"Across from this sacred place, through an opening of hedge, there is found another circle; in the midst of it is the Pieta. It is, paradoxically, a sorrowful but wonderful place. In every kind of weather She is there, holding her Son, the broken cradling the Broken, for the sin and salvation of the world. There are plain log seats around the sacred scene so that the visitor may sit, pray, stare, weep, hope, and in other ways drink from the inestimable, bottomless draughts of grace. What is brought home time and time again in such moments of "presence" is how God deigns to use the material world in order to lead us beyond the material world. Since the Incarnation, the "image" is no longer prohibited to the believer. For the "Word was made flesh and dwelt among us". No longer must God be viewed as so utterly transcendent that to depict Him in time would violate His Otherness. For God Himself has circumscribed an image for us in Christ Jesus, Who now belongs not only to eternity but also, through the incarnation, to time, even in His glorified body in heaven: He is forever, as the Creed declares, true God and true man. And thus the Otherness of God and His astounding humility and condescension are reconciled in Christ Jesus. The Sacred Humanity of our Lord Jesus Christ, since it belongs to time as well as to eternity, can now be depicted in paint, in stone, and through other sacred mediums because Jesus is the "image of the invisible God...the figure of [the Father's] substance" (1).
Sitting before such an image is like sitting before a window into the Eternal. Just as the window is not the light which is refracted through it, neither is the image the Reality to which it points. But that Reality is refracted to us through the image as Presence, the sacred Presence of God, of the Theotokos, and of His Saints who have been transfigured, divinized in Him (2 Pet 1:4). We do not love the stone or the paint but, rather, that to which they point. More: It has been said that the difference between a sign and a symbol is that while the symbol is also a sign---to the extent that it points to something other than itself---the symbol, unlike the sign, participates in that reality to which it points. Thus the sacred image participates in that sacred reality---that Presence--- to which it points and thus belongs more to the order of symbol than sign.
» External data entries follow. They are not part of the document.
-- ==== Sys2Proof/Tests/Slice0.lean ====
section
/-! SUPPORT. The model's own tests: ill-formed terms, words written out from the spec's encodings, one step of each instruction on a vector of spec/95_test_vectors.md, and a witness for the hypotheses of each obligation. -/

set_option Elab.async false

namespace Sys2Proof.Tests

open Sys2Proof Sys2Proof.Machine Sys2Proof.Claims Sys2Proof.Safety

/-! ## Well-formedness: one ill-formed term for each check -/

theorem test_wf_legal_word_is_no_illegal_command : (Instr.cmdIllegal 0x17).wf = false := by decide
theorem test_wf_misaligned_write : (Instr.regWrite 0x61 0).wf = false := by decide
theorem test_wf_write_to_cmd_is_no_regWrite : (Instr.regWrite 0x04 1).wf = false := by decide
theorem test_wf_misaligned_read : (Instr.regRead 0x0A).wf = false := by decide

/-! ## Decoding: T written out from WE, OFF and DATA (spec/30_encoding.md R111 to R113) -/

theorem test_decode_init : decode (0b1_00000100_00000000000000000000000000000001 : Transaction) = .ok .init := by decide
theorem test_decode_kexpEnc : decode (0b1_00000100_00000000000000000000000000000010 : Transaction) = .ok .kexpEnc := by
  decide
theorem test_decode_kexpDec : decode (0b1_00000100_00000000000000000000000000000011 : Transaction) = .ok .kexpDec := by
  decide
theorem test_decode_encBlock : decode (0b1_00000100_00000000000000000000000000000100 : Transaction) = .ok .encBlock := by
  decide
theorem test_decode_decBlock : decode (0b1_00000100_00000000000000000000000000000101 : Transaction) = .ok .decBlock := by
  decide
theorem test_decode_resetMode : decode (0b1_00000100_00000000000000000000000000000110 : Transaction) = .ok .resetMode := by
  decide
theorem test_decode_ecbEnc : decode (0b1_00000100_00000000000000000000000000010000 : Transaction) = .ok .ecbEnc := by
  decide
theorem test_decode_ecbDec : decode (0b1_00000100_00000000000000000000000000010001 : Transaction) = .ok .ecbDec := by
  decide
theorem test_decode_cbcEnc : decode (0b1_00000100_00000000000000000000000000010010 : Transaction) = .ok .cbcEnc := by
  decide
theorem test_decode_cbcDec : decode (0b1_00000100_00000000000000000000000000010011 : Transaction) = .ok .cbcDec := by
  decide
theorem test_decode_cfbEnc : decode (0b1_00000100_00000000000000000000000000010100 : Transaction) = .ok .cfbEnc := by
  decide
theorem test_decode_cfbDec : decode (0b1_00000100_00000000000000000000000000010101 : Transaction) = .ok .cfbDec := by
  decide
theorem test_decode_ofbCrypt : decode (0b1_00000100_00000000000000000000000000010110 : Transaction) = .ok .ofbCrypt := by
  decide
theorem test_decode_ctrCrypt : decode (0b1_00000100_00000000000000000000000000010111 : Transaction) = .ok .ctrCrypt := by
  decide
/-- RESET_MODE's opcode with RSV not 0 (V32). -/
theorem test_decode_cmdIllegal :
    decode (0b1_00000100_00000000000000000000000100000110 : Transaction) = .ok (.cmdIllegal 0x106) := by decide
/-- IV0 = 0xf3f2f1f0 (V30). -/
theorem test_decode_regWrite :
    decode (0b1_01100000_11110011111100101111000111110000 : Transaction) = .ok (.regWrite 0x60 0xf3f2f1f0) := by decide
/-- RD STATUS is 00800000000 (spec/30_encoding.md R122); a read's DATA is not looked at. -/
theorem test_decode_regRead :
    decode (0b0_00001000_00000000000000000000000000000000 : Transaction) = .ok (.regRead 0x08) ∧
    decode (0b0_00001000_10000000000000000000000000000001 : Transaction) = .ok (.regRead 0x08) := by decide
theorem test_decode_misaligned : decode (0b1_00000110_00000000000000000000000000000001 : Transaction) =
    .error .misalignedOffset := by decide

/-! ## Small states -/

/-- A result is a next state with the property. -/
def holds (o : Host.Outcome State Fault Refusal) (f : State → Bool) : Bool :=
  match o with
  | .next t => f t
  | .fault _ => false
  | .refused _ => false

/-- RK_E of KA (V10). -/
def encA : Context := { valid := true, nr := 10, rows := #v[
  blockOfHex 0x2b7e151628aed2a6abf7158809cf4f3c, blockOfHex 0xa0fafe1788542cb123a339392a6c7605,
  blockOfHex 0xf2c295f27a96b9435935807a7359f67f, blockOfHex 0x3d80477d4716fe3e1e237e446d7a883b,
  blockOfHex 0xef44a541a8525b7fb671253bdb0bad00, blockOfHex 0xd4d1c6f87c839d87caf2b8bc11f915bc,
  blockOfHex 0x6d88a37a110b3efddbf98641ca0093fd, blockOfHex 0x4e54f70e5f5fc9f384a64fb24ea6dc4f,
  blockOfHex 0xead27321b58dbad2312bf5607f8d292f, blockOfHex 0xac7766f319fadc2128d12941575c006e,
  blockOfHex 0xd014f9a8c9ee2589e13f0cc8b6630ca6, Block.zero, Block.zero, Block.zero, Block.zero] }

/-- RK_D of KA (V11). -/
def decA : Context := { valid := true, nr := 10, rows := #v[
  blockOfHex 0xd014f9a8c9ee2589e13f0cc8b6630ca6, blockOfHex 0x0c7b5a631319eafeb0398890664cfbb4,
  blockOfHex 0xdf7d925a1f62b09da320626ed6757324, blockOfHex 0x12c07647c01f22c7bc42d2f37555114a,
  blockOfHex 0x6efcd876d2df54807c5df034c917c3b9, blockOfHex 0x6ea30afcbc238cf6ae82a4b4b54a338d,
  blockOfHex 0x90884413d280860a12a128421bc89739, blockOfHex 0x7c1f13f74208c219c021ae480969bf7b,
  blockOfHex 0xcc7505eb3e17d1ee82296c51c9481133, blockOfHex 0x2b3708a7f262d405bc3ebdbf4b617d62,
  blockOfHex 0x2b7e151628aed2a6abf7158809cf4f3c, Block.zero, Block.zero, Block.zero, Block.zero] }

/-- KA in KEY0 to KEY3. -/
def keyA : KeyBytes := Vector.ofFn fun k => byteAt (blockOfHex 0x2b7e151628aed2a6abf7158809cf4f3c) k.val

/-- Idle, with both schedules of KA and `len` Bytes to go from 0x3000 to 0x4000. -/
def stA (len : Word) : State :=
  { State.reset with
    tablesReady := true, enc := encA, dec := decA, keyLen := 16, key := keyA
    len := len, src := 0x3000, dst := 0x4000 }

/-- `n` Bytes of the hex digits stored from 0x3000 on. -/
def load (v : BitVec 128) (n : Nat) : Memory :=
  (List.range n).foldl (fun m i => m.set (0x3000 + i) (byteAt (blockOfHex v) i)) []

/-- `n` Bytes from 0x4000 on, big-endian. -/
def stored (s : State) (n : Nat) : Nat :=
  (List.range n).foldl (fun x i => 256 * x + (s.mem.get (0x4000 + i)).toNat) 0

/-- The Block as a big-endian number, as the vectors write it. -/
def num (b : Block) : Nat := b.toList.foldl (fun n x => 256 * n + x.toNat) 0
It is this reality, this Presence, which we know as grace in such moments. And it is in such moments that we understand in some degree how Moses must have felt before the Presence of the Burning Bush. He removed his shoes and bowed before the One. And He understood in such a moment, beyond words, that
"He to whom the eternal Word speaketh is set at liberty from a multitude of opinions. From one Word are all things, and this One all things speak; and this is the beginning which also speaketh to us. Without this Word no one understands or judges rightly. He to whom all things are one, and who draws all things to one, and who sees all things in one, may be steady in heart and peaceably repose in God."